theorem checked_error {cs : List (Option ErrorCode)} {r : CmdResult} {e : ErrorCode} (h : firstError cs = some e) :
    checked cs r = CmdResult.checkError e := by rw [checked, h]

/-- A command with checks ends in one of two ways. -/
theorem checked_cases (cs : List (Option ErrorCode)) (r : CmdResult) :
    (∃ e, firstError cs = some e ∧ checked cs r = CmdResult.checkError e) ∨ (firstError cs = none ∧ checked cs r = r) := by
  cases h : firstError cs with
  | none => exact .inr ⟨rfl, checked_ok h⟩
  | some e => exact .inl ⟨e, rfl, checked_error h⟩

theorem keyCheck_none {s : State} : keyCheck s = none ↔ 1 ≤ s.keylen.toNat ∧ s.keylen.toNat ≤ 256 := by
  grind [keyCheck, klen, Config.keyBytesMax]

theorem encLengthCheck_none {s : State} : encLengthCheck s = none ↔ s.msglen.toNat ≤ 4095 := by
  grind [encLengthCheck, mlen, Config.encMsgMax, Config.bufBytes]

theorem decLengthCheck_none {s : State} :
    decLengthCheck s = none ↔ s.msglen.toNat ≠ 0 ∧ s.msglen.toNat % 16 = 0 ∧ s.msglen.toNat ≤ 4096 := by
  grind [decLengthCheck, mlen, Config.decMsgMax, Config.bufBytes]

theorem keyValidCheck_none {s : State} : keyValidCheck s = none ↔ s.status.keyv = true := by
  grind [keyValidCheck]

/-- The state a failed check leaves, by its code (R224). -/
theorem finish_checkError (s : State) (e : ErrorCode) :
    finish (applyUpdates s (CmdResult.checkError e).updates) (CmdResult.checkError e).outcome =
      failedWith s (errorNumber e) := rfl

/-! What each command with checks returns when they pass. -/

theorem keysched_ok {s : State} (h : keyCheck s = none) :
    commandResult .keysched s = { outcome := none, updates := commitSubkeys (keyBytes s) } :=
  checked_ok (by rw [h]; rfl)

theorem encb_ok {s : State} (h : s.status.keyv = true) :
    commandResult .encb s =
      { outcome := none
        updates :=
          [ .memWrite .blkout 0 (encryptBlock (blkinBytes s) (subkeys s)),
            .blockRegs (encryptRegs (blkinBytes s) (subkeys s)) ] } :=
  checked_ok (by rw [keyValidCheck_none.mpr h]; rfl)

theorem decb_ok {s : State} (h : s.status.keyv = true) :
    commandResult .decb s =
      { outcome := none
        updates :=
          [ .memWrite .blkout 0 (decryptBlock (blkinBytes s) (subkeys s)),
            .blockRegs (decryptRegs (blkinBytes s) (subkeys s)) ] } :=
  checked_ok (by rw [keyValidCheck_none.mpr h]; rfl)

theorem pad_ok {s : State} (h : encLengthCheck s = none) :
    commandResult .pad s =
      { outcome := none
        updates := [.memWrite .msgout 0 (pad (msgBytes s)), .outlen (pad (msgBytes s)).length] } :=
  checked_ok (by rw [h]; rfl)

theorem unpad_ok {s : State} (h : decLengthCheck s = none) :
    commandResult .unpad s =
      { outcome := depadOutcome (unpad (msgBytes s))
        updates := .memWrite .msgout 0 (msgBytes s) :: depadUpdates (mlen s) (unpad (msgBytes s)) } :=
  checked_ok (by rw [h]; rfl)

theorem encm_ok {s : State} (hk : keyCheck s = none) (h : encLengthCheck s = none) :
    commandResult .encm s = { outcome := none, updates := encmUpdates (keyBytes s) (msgBytes s) } :=
  checked_ok (by rw [hk, h]; rfl)

theorem decm_ok {s : State} (hk : keyCheck s = none) (h : decLengthCheck s = none) :
    commandResult .decm s =
      { outcome := depadOutcome (unpad (decryptMessage (keyBytes s) (msgBytes s)))
        updates := decmUpdates (keyBytes s) (msgBytes s) } :=
  checked_ok (by rw [hk, h]; rfl)

/-- The codes a length check can end with (R221). -/
theorem keyCheck_some {s : State} {e : ErrorCode} (h : keyCheck s = some e) : e = .invalidKey ∨ e = .lengthRange := by
  grind [keyCheck]

theorem encLengthCheck_some {s : State} {e : ErrorCode} (h : encLengthCheck s = some e) : e = .lengthRange := by
  grind [encLengthCheck]

theorem decLengthCheck_some {s : State} {e : ErrorCode} (h : decLengthCheck s = some e) :
    e = .invalidInputLength ∨ e = .lengthRange := by
  grind [decLengthCheck]

theorem keyValidCheck_some {s : State} {e : ErrorCode} (h : keyValidCheck s = some e) : e = .keyNotScheduled := by
  grind [keyValidCheck]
======
### [WHAT YOU HAVE TO DO]
Copy out the range of lines above starting at the line with "failedWith s (errorNumber e) := rfl" and ending at the line with "commandResult .encb s", exactly and including both.

### [FINISHED TASK]
      failedWith s (errorNumber e) := rfl

/-! What each command with checks returns when they pass. -/

theorem keysched_ok {s : State} (h : keyCheck s = none) :
    commandResult .keysched s = { outcome := none, updates := commitSubkeys (keyBytes s) } :=
  checked_ok (by rw [h]; rfl)

theorem encb_ok {s : State} (h : s.status.keyv = true) :
    commandResult .encb s =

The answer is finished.